题目描述
You have a simple undirected graph consisting of n vertices and m edges. The graph doesn’t contain self-loops, there is at most one edge between a pair of vertices. The given graph can be disconnected.
Let’s make a definition.
Let $v_1$ and $v_2$ be two some nonempty subsets of vertices that do not intersect. Let $f(v_1,v_2)$ be true if and only if all the conditions are satisfied:
- There are no edges with both endpoints in vertex set $v_1$.
- There are no edges with both endpoints in vertex set $v_2$.
- For every two vertices $x$ and $y$ such that $x$ is in $v_1$ and $y$ is in $v_2$, there is an edge between $x$ and $y$.
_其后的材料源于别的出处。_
-- ==== Sys2Proof/Machine/Cells.lean ====
section
/-!
DEFINITION. Machine/Cells.lean: port cells (spec 14): slot words, capture, schedule and repeat, the shift engine with its
assists, events, timeouts and the safe state, and the checks of the PC page.
-/

namespace Sys2Proof.Machine

/-! ## Access -/

/-- The record of a cell. -/
def cell (s : State) (n : Fin 256) : Cell := SMap.get {} s.cells n

/-- The record of a cell changed. -/
def updCell (s : State) (n : Fin 256) (f : Cell → Cell) : State := { s with cells := SMap.upd {} s.cells n f }

/-- A field of a cell's page. -/
def pcF (s : State) (n : Fin 256) (off lo k : Nat) : Nat := rdF s (.pc n) off lo k

/-- A bit of a cell's page. -/
def pcB (s : State) (n : Fin 256) (off i : Nat) : Bool := rdB s (.pc n) off i

/-- CELL_CTRL.EN. -/
def cellEn (s : State) (n : Fin 256) : Bool := pcB s n 0x040 0

/-- The bank of a cell. -/
def bankOfCell (n : Fin 256) : Page := .pb (Fin.ofNat 16 (n.val / 16))

/-- RAIL of the cell's bank reads ON (R429). -/
def railOn (s : State) (n : Fin 256) : Bool := rdF s (bankOfCell n) 0x044 0 2 = 2

/-- FORCE_SAFE of the cell's bank (R430). -/
def forceSafe (s : State) (n : Fin 256) : Bool := rdB s (bankOfCell n) 0x040 2

/-- The offset of a land's configuration: LA_CFG or LB_CFG. -/
def landCfg (b : Bool) : Nat := if b then 0x048 else 0x044

/-- The accepted level of a land after INV (R434, R437). -/
def landLevel (s : State) (n : Fin 256) (b : Bool) : Bool :=
  (if b then (cell s n).accB else (cell s n).accA) != pcB s n (landCfg b) 30

/-- The partner of a cell (R458). -/
def partner (n : Fin 256) : Fin 256 := Fin.ofNat 256 (if n.val % 2 = 0 then n.val + 1 else n.val - 1)

/-- MODE of the shift engine (R448). -/
def shMode (s : State) (n : Fin 256) : Nat := pcF s n 0x04C 0 3

/-- Bits of a frame. -/
def frameLen (s : State) (n : Fin 256) : Nat := pcF s n 0x04C 3 5 + 1

/-- Queue words of a frame (R447); SENT carries one nibble a word. -/
def frameWords (s : State) (n : Fin 256) : Nat := if shMode s n = 4 ∨ frameLen s n ≤ 16 then 1 else 2

/-- STAT.TXRDY (R437). -/
def txRdy (s : State) (n : Fin 256) : Bool := decide (frameWords s n ≤ 4 - (cell s n).tx.length)

/-- STAT.RXRDY: a whole frame is in the RX queue. -/
def rxRdy (s : State) (n : Fin 256) : Bool := (cell s n).rx.any fun f => !f.2

/-- STAT.SHBUSY. -/
def shBusy (s : State) (n : Fin 256) : Bool := (cell s n).txf.isSome || (cell s n).rxf.isSome

/-- INT of a bit timing set. -/
def setInt (s : State) (n : Fin 256) (x : Nat) : Nat := pcF s n (0x050 + 4 * x) 0 24

/-- FRAC of a bit timing set. -/
def setFrac (s : State) (n : Fin 256) (x : Nat) : Nat := pcF s n (0x050 + 4 * x) 24 4

/-- The stretch of a frame that bit `k` belongs to. -/
def segOf (f : TxFrame) (k : Nat) : BitSeg := ((f.segs.filter fun g => g.bit ≤ k).getLast?).getD { base := f.start, set := 0 }

/-- The start of bit `k` of a frame (R447). -/
def bitStart (s : State) (n : Fin 256) (f : TxFrame) (k : Nat) : Nat :=
  let g := segOf f k
  g.base + (g.acc + (k - g.bit) * setFrac s n g.set) / 16 + (k - g.bit) * setInt s n g.set

/-- The bit timing set of a frame at a tick; `d` before it starts. -/
def setAt (f : TxFrame) (tick d : Nat) : Nat := (((f.segs.filter fun g => g.base ≤ tick).getLast?).map BitSeg.set).getD d

/-- The bit timing set in use in a tick: that of the bit being sent, else of the bit being received, else that of the last bit (R437,
R447). -/
def setInUse (s : State) (n : Fin 256) (tick : Nat) : Nat :=
  match (cell s n).txf, (cell s n).rxf with
  | some f, _ => setAt f tick (cell s n).bset
  | none, some r => setAt r.fr tick (cell s n).bset
  | none, none => (cell s n).bset

/-- STAT in a tick (R437). -/
def cellStat (s : State) (n : Fin 256) (tick : Nat) : Nat :=
  let c := cell s n
  c.capf.length + 2 ^ 5 * c.schf.length + 2 ^ 10 * (landLevel s n false).toNat + 2 ^ 11 * (landLevel s n true).toNat
    + 2 ^ 12 * (rxRdy s n).toNat + 2 ^ 13 * (txRdy s n).toNat + 2 ^ 14 * (shBusy s n).toNat
    + 2 ^ 15 * (decide (pcF s n 0x06C 0 15 ≠ 0)).toNat + 2 ^ 16 * c.safe.toNat + 2 ^ 17 * setInUse s n tick

/-- CELL_STAT (R467). -/
def cellStatReg (s : State) (n : Fin 256) : Nat :=
  let c := cell s n
  (if c.safe then 2 else (cellEn s n).toNat) + 4 * c.cause + 2 ^ 5 * (landLevel s n false).toNat + 2 ^ 6 * (landLevel s n true).toNat
    + 2 ^ 8 * c.capf.length + 2 ^ 13 * c.schf.length

/-! ## Events and errors (R386, R452) -/

/-- An event of a cell occurs in a tick: each line that selects it sets its source in the engines of the cluster whose slice
belongs to the cell's owner. -/
def cellEvent (s : State) (n : Fin 256) (code tick : Nat) : State :=
  let k := n.val / 8
  let src := 2 * (n.val % 8)
  let hitA := decide (pcF s n 0x040 8 4 = code)
  let hitB := decide (pcF s n 0x040 12 4 = code)
  if !hitA && !hitB then s
  else (List.range 16).foldl (fun t j =>
    let e := Fin.ofNat 512 (16 * k + j)
    if owner t (.nce e) = owner t (.pc n) then
      let t := if hitA then setSource t e src tick else t
      if hitB then setSource t e (src + 1) tick else t
    else t) s

/-- A CELL_ERR flag is set: IRQ_STAT bit 1 and the ERR event (R452, R467). -/
def cellErr (s : State) (n : Fin 256) (i tick : Nat) : State :=
  cellEvent (setIrq (wrB s (.pc n) 0x06C i true) (.pc n) 2) n 0x8 tick

/-- A change that may bring TXRDY from 0 to 1, with the TXE event. -/
def withTxe (n : Fin 256) (tick : Nat) (f : State → State) (s : State) : State :=
  let s' := f s
  if !txRdy s n && txRdy s' n then cellEvent s' n 0x3 tick else s'

/-- The schedule FIFO is emptied, with the SCHE event where it held an entry. -/
def clearSched (s : State) (n : Fin 256) (tick : Nat) : State :=
  let had := (cell s n).schf ≠ []
  let s := updCell s n fun c => { c with schf := [], staged := 0 }
  if had then cellEvent s n 0x5 tick else s

/-! ## Timers and SAFE (R453 to R455) -/

/-- The length a TMO field gives, in ticks; 0 disables. -/
def tmoLen (k : Nat) : Nat := if k = 0 then 0 else 2 ^ (k + 9)

/-- KEEP restarts at a tick. (DEDUCED, log 61) -/
def restartKeep (s : State) (n : Fin 256) (tick : Nat) : State :=
  updCell s n fun c => { c with keepAt := tick + tmoLen (pcF s n 0x060 0 5) }

/-- IDLE restarts at a tick. -/
def restartIdle (s : State) (n : Fin 256) (tick : Nat) : State :=
  updCell s n fun c => { c with idleAt := tick + tmoLen (pcF s n 0x060 8 5) }

/-- The level that a SAFE field gives: release, low or high (R455). -/
def safeLevel (f : Nat) : Nat := if f = 1 then 0 else if f = 2 then 1 else 2

/-- What a land drives for a level: 0 low, 1 high, 2 nothing; INV inverts it, and open drain releases a high (R431, R434). -/
def levelOut (s : State) (n : Fin 256) (b : Bool) (lv : Nat) : Nat :=
  let out := if lv = 2 then 2 else if pcB s n (landCfg b) 30 then 1 - lv else lv
  if pcF s n (landCfg b) 0 2 = 2 ∧ out = 1 then 2 else out

/-- A cell enters SAFE for a cause (R454), and its lands keep what they drive then; a cell in SAFE takes the new cause. While FORCE_SAFE is
set the cause is FORCED (R430). -/
def enterSafe (s : State) (n : Fin 256) (cause tick : Nat) : State :=
  let cause := if forceSafe s n then 4 else cause
  if (cell s n).safe then updCell s n fun c => { c with cause := cause, safeAt := some tick }
  else
    let a := safeLevel (pcF s n 0x044 28 2)
    let b := safeLevel (pcF s n 0x048 28 2)
    let s := clearSched s n tick
    let s := withTxe n tick (fun s => updCell s n fun c => { c with
      capf := [], lost := false, rx := [], rxIn := [], tx := [], txf := none, rxf := none, repOn := false, repOff := none,
      safe := true, cause := cause, safeAt := some tick, safeA := levelOut s n false a, safeB := levelOut s n true b,
      lvA := a, lvB := b, wasA := [], wasB := [], bset := setInUse s n tick }) s
    setIrq s (.pc n) 1

/-- A bank is held in SAFE by a fatal error or by Marionette (R553, R569). -/
def bankHeld (s : State) (b : Nat) : Bool := rdB s .flts 0x040 2 || strStopped s b

/-- A cell leaves SAFE unless it is forced or held, its rail is not ON, or a cause for SAFE came in the same tick (R430, R454, R465, R553,
R569). -/
def leaveSafe (s : State) (n : Fin 256) (tick : Nat) : State :=
  if (cell s n).safe && !forceSafe s n && !bankHeld s (n.val / 16) && railOn s n && decide ((cell s n).safeAt ≠ some tick) then
    updCell s n fun c => { c with safe := false }
  else s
Create three vertex sets $(v_1, v_2, v_3)$ which satisfy the conditions below;
- All vertex sets should not be empty.
- Each vertex should be assigned to only one vertex set.
- $f(v_1,v_2)$, $f(v_2,v_3)$, $f(v_3,v_1)$ are all true.
Is it possible to create such three vertex sets? If it’s possible, print matching vertex set for each vertex.
输入描述
The first line contains two integers n and m $(3≤n≤10^5, 0≤m≤min(3⋅10^5,\frac{n(n-1)}{2}))$ — the number of vertices and edges in the graph.
The i-th of the next m lines contains two integers $a_i$ and $b_i$ $(1≤a_i<b_i≤n)$ — it means there is an edge between ai and bi. The graph doesn’t contain self-loops, there is at most one edge between a pair of vertices. The given graph can be disconnected.
输出描述
If the answer exists, print n integers. i-th integer means the vertex set number (from 1 to 3) of i-th vertex. Otherwise, print −1.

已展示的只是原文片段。